From the perspective of a practicing physician, patient and consumer; the free pass Congress has given the pharmaceutical and insurance industries in health care reform drives me crazy. Yes I heard about the voluntary relinquishing of 80 million dollars by the industry. That makes about as big a dent in their bottom line as me urinating in the Atlantic Ocean and trying to raise the tide.

It is unclear why prescription medications are so much cheaper in Canada and Mexico and overseas?  What is even more unclear is where all of our prescription medications are being manufactured and how do our domestic standards actually compare to products sold across the border?   You never see Consumer Reports do a review article on the quality and safety of prescription drugs produced outside the Continental USA and the locally produced products?   You never see a cost analysis of producing these meds here and abroad.  Yes, you see plenty of articles on vitamins, minerals and herbal products but absolutely no credible studies on their efficacy and safety either.

If I have a major beef as a physician and consumer it’s with the firms health insurance companies hire to oversee their prescription drug plans. The insurance companies know well that most of their patients get their health and insurance and drug plans through their place of employment. They additionally know that most years the plan changes as does the patients general medical doctor.  You see a new patient who is  obese, hypertensive individual with high cholesterol and prescribe them a cholesterol lowering medication only to receive a fax from the prescription drug plan over-site company asking you if the patient has failed on the generic lovastatin and or pravastatin?   They will not prescribe the drug you prescribed, even if it is on the formulary, without first checking that data. Of course you don’t have that data. You know the patient has had five different PCPs in five different years. You may know that the patient had some muscle aches on simvastatin.  The insurance companies don’t care. They know that each time they throw an obstacle in the prescription process; the patient will reach into their pocket book 70% of the time, or more frequently, and pay for the drug themselves rather than wait for the review process.

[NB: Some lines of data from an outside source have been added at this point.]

-- ==== Sys2Proof/Machine/System.lean ====
section
/-!
DEFINITION. The system instructions, opcodes 0xD8-0xE0 (spec/19 R340, R341, R355 to R361, R208).
-/
namespace Sys2Proof.Machine

/-! ### System registers -/

/-- R338, R339: the record of a handler lane with the position that `RTRAP` has edited. -/
def passRecord (g : Group) (l : Nat) : Option (Bool × PassLane) :=
  g.pass.bind fun p => (smFind p.lanes l).map fun x => (p.fault, x)

/-- R339, R364: a latch of a record; a stale one reads 0. -/
def latchValue (v : Latch) : Nat :=
  match v with
  | some x => x.toNat
  | none => 0

/-- R338, R339: the lane registers 0x20 to 0x2D; none outside a pass. -/
def laneSysReg (core : Nat) (g : Group) (l n : Nat) : Option Nat :=
  (passRecord g l).map fun (fault, x) =>
    if n < 0x26 then bitsOf (trapRecord x.trec core) (64 * (n - 0x20)) 64
    else if n < 0x2A then latchValue (match n - 0x26 with
      | 0 => x.trec.lat0 | 1 => x.trec.lat1 | 2 => x.trec.lat2 | _ => x.trec.lat3)
    else if fault then bitsOf (memRecord x.orig core) (64 * (n - 0x2A)) 64
    else 0

/-- R340: the registers of a partition. -/
def partSysReg (x : Partition) (n : Nat) : Nat :=
  match n with
  | 0x01 => x.regs.fltvec.toNat
  | 0x02 => x.regs.emuj / 1000 % 2 ^ 64
  | 0x03 => x.regs.elost.toNat
  | 0x04 => x.regs.mlost.toNat
  | 0x05 => x.regs.rtbase.toNat
  | 0x06 => x.regs.rtcnt.toNat
  | 0x07 => x.regs.hotbase.toNat
  | 0x08 => x.regs.ptbase.toNat
  | 0x09 => x.regs.fpool.toNat
  | 0x0A => x.regs.hbase.toNat
  | 0x0B => x.regs.vwbase.toNat
  | 0x0C => x.regs.fzbase.toNat
  | 0x0D => x.regs.svbase.toNat
  | 0x0E => x.regs.erbase.toNat
  | 0x0F => x.regs.mrbase.toNat
  | _ => x.regs.fqbase.toNat

/-- R340: a system register as a lane reads it; none: an illegal operand (R341). -/
def readSysReg (c : Ctx) (n : Nat) : Option Nat :=
  if n = 0 then some c.g.trapvec.toNat
  else if 0x10 ≤ n && n ≤ 0x13 then some (smGet 0 c.g.rowm (n - 0x10)).toNat
  else if 0x14 ≤ n && n ≤ 0x1B then some (bitsOf (smGet 0 c.g.colm ((n - 0x14) / 2)).toNat (64 * ((n - 0x14) % 2)) 64)
  else if 0x20 ≤ n then laneSysReg (coreOfKey c.k) c.g c.l n
  else match smFind c.s.parts c.g.part with
    | some x => some (partSysReg x n)
    | none => some 0

/-- R341: a group register written; every other write is ignored. -/
def writeSysReg (g : Group) (n v : Nat) : Group :=
  if n = 0 then { g with trapvec := BitVec.ofNat 32 v }
  else if 0x10 ≤ n && n ≤ 0x13 then { g with rowm := smSet 0 g.rowm (n - 0x10) (BitVec.ofNat 64 v) }
  else if 0x14 ≤ n && n ≤ 0x1B then
    let i := (n - 0x14) / 2
    let old := (smGet 0 g.colm i).toNat
    let new := if n % 2 = 0 then old / 2 ^ 64 * 2 ^ 64 + v % 2 ^ 64 else old % 2 ^ 64 + v % 2 ^ 64 * 2 ^ 64
    { g with colm := smSet 0 g.colm i (BitVec.ofNat 128 new) }
  else g

/-- R356: the type of a system register's operand. -/
def sysRegType (n : BitVec 8) : BitVec 5 := if sysReg64 n then 8 else 6

/-- R356: read a system register. -/
def execSysrd (d : BitVec 8) (a : BitVec 8) (m : Mods) (s : State) : Out :=
  execLane (.sysrd d a m) (fun c =>
    match readSysReg c a.toNat with
    | some v => writeLane c c.ln c.d (sysRegType a) v
    | none => .error causeIllegalOperand) s

/-- R356, R341: write a system register. Every lane of E reads its source; the lowest whose source can be read supplies
the value. -/
def execSyswr (a : BitVec 8) (b : BitVec 8) (m : Mods) (s : State) : Out :=
  let i := (.syswr a b m)
  let value := fun c => readTy c b.toNat (sysRegType a)
  match issuing s with
  | none => .fault .noIssuingGroup
  | some (k, g, r) =>
    if legal i then
      let sel := selectedMask g
      let e := guardMask g (guardOf i) sel
      let vals := (lanesOf e).filterMap fun l => (value (mkCtx s k g r i sel e l)).toOption
      let g1 := match vals with
        | v :: _ => writeSysReg g a.toNat v
        | [] => g
      execLane i (fun c => do
        let _ ← value c
        .ok (shiftLatches c.ln none)) (putGroup s k g1)
    else .next (trapSelected s k g r i causeIllegalOperand {})

/-! ### Dispositions -/

/-- An instruction of a handler lane that changes what its pass holds for it. -/
def execPass (i : Instr) (body : Ctx → PassLane → Except (BitVec 8) PassLane) (s : State) : Out :=
  match issuing s with
  | none => .fault .noIssuingGroup
  | some (k, g, r) =>
    match g.pass with
    | none => .next (trapSelected s k g r i causeIllegalInstruction {})
    | some p =>
      if legal i then
        let sel := selectedMask g
        let e := guardMask g (guardOf i) sel
        let tried := fun (l : Nat) (x : PassLane) => body (mkCtx s k g r i sel e l) x
        let lanes : SMap PassLane := p.lanes.map fun x =>
          (x.1, if e.getLsbD x.1 then (match tried x.1 x.2 with | .ok y => y | .error _ => x.2) else x.2)
        let g1 := mapLanes g fun l ln =>
          if e.getLsbD l then
            match (smFind p.lanes l).map (tried l) with
            | some (.error c) => parkLane ln (mkRec g r (encode i) l c 0 {})
            | _ => shiftLatches ln none
          else ln
        .next (settle s k (advance { g1 with pass := some { p with lanes := lanes } } r i))
      else .next (trapSelected s k g r i causeIllegalOperand {})

/-- R357: the faulted instruction of a record is a block's terminator. -/
def isTerminator (t : TrapRec) : Bool :=
  match t.words.getLast? with
  | some w => let op := (w.extractLsb' 24 8).toNat; decide (1 ≤ op) && decide (op ≤ 5)
  | none => false

/-- R52, R357: the repeat count, less 1, that the `REP` word of a record holds. -/
def recordCount (t : TrapRec) : Nat :=
  match t.words.find? fun w => w.extractLsb' 24 8 == 0xF8 with
  | some w => (w.extractLsb' 18 6).toNat
  | none => 0

/-- R357: the position past an instruction. -/
def pastRecord (t : TrapRec) : TrapRec := { t with off := t.off + BitVec.ofNat 16 t.words.length, rpt := 0 }

/-- R357: forms 0 and 1. -/
def movePosition (form : Nat) (x : PassLane) : Except (BitVec 8) PassLane :=
  if isTerminator x.trec || x.edited then .error causeIllegalOperand
  else
    let t := if form = 1 && x.trec.rpt.toNat < recordCount x.trec then { x.trec with rpt := x.trec.rpt + 1 } else pastRecord x.trec
    .ok { x with trec := t, edited := true }

/-- R357: form 2: to the start of a block of the faulted kernel, or out. -/
def movePast (c : Ctx) (x : PassLane) : Except (BitVec 8) PassLane := do
  let t ← readN32 c c.a
  let n := match findKernel c.s c.g.part x.trec.kernel.toNat with | some kn => kn.canon.length | none => 0
  if t = 63 || t < n then .ok { x with trec := { x.trec with blk := BitVec.ofNat 6 t, off := 0, rpt := 0 } }
  else .error causeIllegalOperand

/-- R357: edit the position that *return* uses. -/
def execRtrap (f : BitVec 2) (a : BitVec 8) (m : Mods) (s : State) : Out :=
  execPass (.rtrap f a m) (fun c x => if f = 2 then movePast c x else movePosition f.toNat x) s

/-- R358: the lanes return to the faulted code. -/
def execRflt (m : Mods) (s : State) : Out :=
  execPass (.rflt m) (fun _ x => .ok { x with disp := .resume }) s

/-- R358: the event of a `PARK` for the lanes that execute it. -/
def parkEvent (s : State) (k : Nat) (g : Group) (r : Run) (e : Word) (code : BitVec 16) : State :=
  if e = 0 then s
  else deviceEvent s g.part (if code = 1 then 0x17 else 0x16)
    { mask := e.toNat, code := code.toNat, kernel := r.kern, core := coreOfKey k }

/-- R358: outside a pass a lane parks with its position past the `PARK`. -/
def parkPast (ln : Lane) (r : Run) (n : Nat) (code : BitVec 16) : Lane :=
  { shiftLatches ln none with hold := .waiting (some code), off := BitVec.ofNat 16 (offOf r + n), rpt := 0 }

/-- R358: park with a code. -/
def execPark (c : BitVec 16) (m : Mods) (s : State) : Out :=
  let i := (.park c m)
  match issuing s with
  | none => .fault .noIssuingGroup
  | some (k, g, r) =>
    if legal i then
      let e := guardMask g (guardOf i) (selectedMask g)
      let s1 := parkEvent s k g r e c
      if g.pass.isSome then execPass i (fun _ x => .ok { x with disp := .park c }) s1
      else
        .next (settle s1 k (advance (mapLanes g fun l ln =>
          if e.getLsbD l then parkPast ln r (encode i).length c else ln) r i))
    else .next (trapSelected s k g r i causeIllegalOperand {})

/-! ### Page tables -/

/-- R359: an entry of the page table that `MAPF` writes. -/
def pteOf (fset : Nat) (w pin : Bool) : Nat := 2 ^ 63 + (if w then 2 ^ 62 else 0) + (if pin then 2 ^ 61 else 0) + fset

/-- R359: every byte of a 64 KiB frame set becomes zero. -/
def zeroFrame (s : State) (p fset : Nat) : State :=
  let lo := physKey p fset 0
  { s with mem := s.mem.filter fun c => !(decide (lo ≤ c.1) && decide (c.1 < lo + 2 ^ 16)) }

/-- R343, R359: pop a frame set from the partition's pool and zero it. -/
def popFrame (s : State) (p : Nat) : State × Option Nat :=
  let pool := match smFind s.parts p with | some x => x.regs.fpool.toNat | none => 0
  match namedEntry s p pool [6] none with
  | .error _ => (s, none)
  | .ok (_, e) => match popList s p e 1 with
    | .ok (t, f :: _) => (zeroFrame t p f, some f)
    | _ => (s, none)

/-- R342: what an entry of levels 1 to 3 names. -/
inductive TableEntry where
  | missing
  | bigPage
  | table (fset : Nat)
  deriving DecidableEq, Repr

/-- R342: read an entry of levels 1 to 3; one that breaks the rules counts as not mapped. -/
def tableEntry (s : State) (p t level va : Nat) : TableEntry :=
  let e := memRead s.mem (pteKey p t level va) 8
  if bitsOf e 63 1 = 0 || !pteOk e then .missing
  else if level = 3 && bitsOf e 60 1 == 1 then .bigPage
  else if bitsOf e 60 3 != 0 then .missing
  else .table (bitsOf e 0 32)

/-- R359: the level-4 entry of a page, its table standing in frame set `t`. -/
def leafEntry (s : State) (p t va : Nat) : Option (Nat × Bool) :=
  let e := memRead s.mem (pteKey p t 4 va) 8
  if bitsOf e 63 1 = 1 && pteOk e && bitsOf e 60 1 == 0 then some (bitsOf e 0 32, bitsOf e 61 1 == 1) else none

/-- R359: the table of level 4 for an address, as far as the tables exist; `bigPage` when a 2 MiB page maps it. -/
def findLeaf (s : State) (p t level va fuel : Nat) : TableEntry :=
  match fuel with
  | 0 => .table t
  | fuel + 1 => match tableEntry s p t level va with
    | .table f => findLeaf s p f (level + 1) va fuel
    | x => x

/-- R359: the tables on the path from `level` on, made where they are missing; none when the pool is dry. -/
def makeTables (s : State) (p t level va fuel : Nat) : State × Option Nat :=
  match fuel with
  | 0 => (s, some t)
  | fuel + 1 => match tableEntry s p t level va with
    | .table f => makeTables s p f (level + 1) va fuel
    | _ => match popFrame s p with
      | (u, some f) =>
        makeTables { u with mem := memWrite u.mem (pteKey p t level va) 8 (pteOf f false false) } p f (level + 1) va fuel
      | (u, none) => (u, none)

/-- A mapping of a page table: a table of the next level (levels 1 to 3), a 64 KiB page (4) or a 2 MiB page (5). -/
structure MapRow where
  va : Nat
  fset : Nat
  level : Nat
  deriving DecidableEq, Repr

/-- R342: the entries of a table. -/
def tableSize (level : Nat) : Nat := match level with | 1 => 8192 | 4 => 32 | _ => 512

/-- R342: the addresses that an entry of a level maps. -/
def tableSpan (level : Nat) : Nat := match level with | 1 => 2 ^ 39 | 2 => 2 ^ 30 | 3 => 2 ^ 21 | _ => 2 ^ 16

/-- The entries of a table that hold a byte other than zero. -/
def usedEntries (m : List Host.Cell) (part t level : Nat) : List Nat :=
  let lo := physKey part t 0
  ((m.filter fun c => decide (lo ≤ c.1) && decide (c.1 < lo + 8 * tableSize level)).map fun c => (c.1 - lo) / 8).eraseDups

/-- R342: what a table maps. -/
def mapRows (m : List Host.Cell) (part t level va fuel : Nat) : List MapRow :=
  match fuel with
  | 0 => []
  | fuel + 1 => (usedEntries m part t level).flatMap fun i =>
    let at_ := va + i * tableSpan level
    let e := memRead m (physKey part t (8 * i)) 8
    let fset := bitsOf e 0 32
    if bitsOf e 63 1 = 0 || !pteOk e then []
    else if level = 4 then (if bitsOf e 60 1 = 1 then [] else [{ va := at_, fset := fset, level := 4 }])
    else if level = 3 && bitsOf e 60 1 == 1 then [{ va := at_, fset := fset, level := 5 }]
    else if bitsOf e 60 3 ≠ 0 then []
    else { va := at_, fset := fset, level := level } :: mapRows m part fset (level + 1) at_ fuel

/-- R221: the pages of a partition that map a frame set, in its page table or in a TLB, by their addresses. -/
def framePages (s : State) (p : Nat) (x : Partition) (f : Nat) : List Nat :=
  let rows := ((mapRows s.mem p x.regs.ptbase.toNat 1 0 4).filter fun r => decide (4 ≤ r.level) && r.fset == f).map (·.va)
  let page := fun (key : Nat) => key % 2 ^ 36 * (if key / 2 ^ 36 % 2 = 1 then 2 ^ 21 else 2 ^ 16)
  (rows ++ (x.tlb.filter fun e => e.2.fset == f).map (fun e => page e.1)
    ++ (x.stlb.filter fun e => e.2.fset == f).map fun e => page e.1).eraseDups

/-- R221: an owner of a line of a frame set. -/
def ownsOf (f : Nat) (e : Nat × Option Nat) : Bool := e.1 / 2 ^ 14 == f

/-- R348: the page of `size` bytes at an address is written whole, its parity with it: its lines are good; the other lines of its
stripes that were lost stay lost. -/
def healPage (s : State) (x : Partition) (va size : Nat) : Partition :=
  let inPage := fun (l : Nat) => l / size == va / size
  let here := fun (st : Nat) => (stripeLines x st).any inPage
  let others := ((x.badParity.filter here).flatMap (stripeLines x)).filter fun l => !inPage l && lineLost s x l && !x.lost.contains l
  { x with bad := x.bad.filter fun l => !inPage l, lost := others ++ x.lost.filter fun l => !inPage l
           badParity := x.badParity.filter fun st => !here st }

/-- R221, R348, R359, R370: the new page of `size` bytes at an address has frame set `f`: its zeroed lines are good, and it is an
alias when another page maps `f` too. -/
def freshPage (s : State) (p va size f : Nat) : State :=
  match smFind s.parts p with
  | none => s
  | some x =>
    let others := (framePages s p x f).filter (· ≠ va)
    putPart s p { healPage s x va size with
                  aliased := if others.isEmpty then smErase x.aliased f else smPut x.aliased f (va :: others)
                  owners := x.owners.filter fun e => !ownsOf f e }

/-- R220: the event of a walk through the page table that meets a malformed entry. -/
def tableWalkEvent (s : State) (p va core : Nat) : State :=
  match walk s p va with
  | .malformed => deviceEvent s p 0x19 { addr := va, core := core }
  | _ => s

Even quantities prescribed are an issue. The plans only dole out one months supply. Last month a patient of mine went on a midweek vacation about a two hours drive from home. Her life had been dramatically improved by the addition of Effexor XR for obsessive compulsive problems years before.  The drug helped greatly but if you miss a pill or two it produces a nasty withdrawal syndrome.   The patient, by mistake left her pill bottle at home. She called her pharmacist and asked if he could prescribe some of the medication for her at the local pharmaceutical chain outlet which was close to her hotel. He called me for permission and I approved. The problem was that the drug plan over-site firm had already prescribed a thirty day supply and would not approve the prescription.   How ridiculous. The patient paid for five additional pills at full price just to avoid the hassle.

It’s time for State Legislatures and State Insurance Commissions to put their foot down and start tightly regulating the insurers and the drug review companies. It’s clear our elected Congressional officials don’t have the backbone to do what is right for their constituents in the face of attractive campaign pledges. Thus, it’s time for consumers to act instead.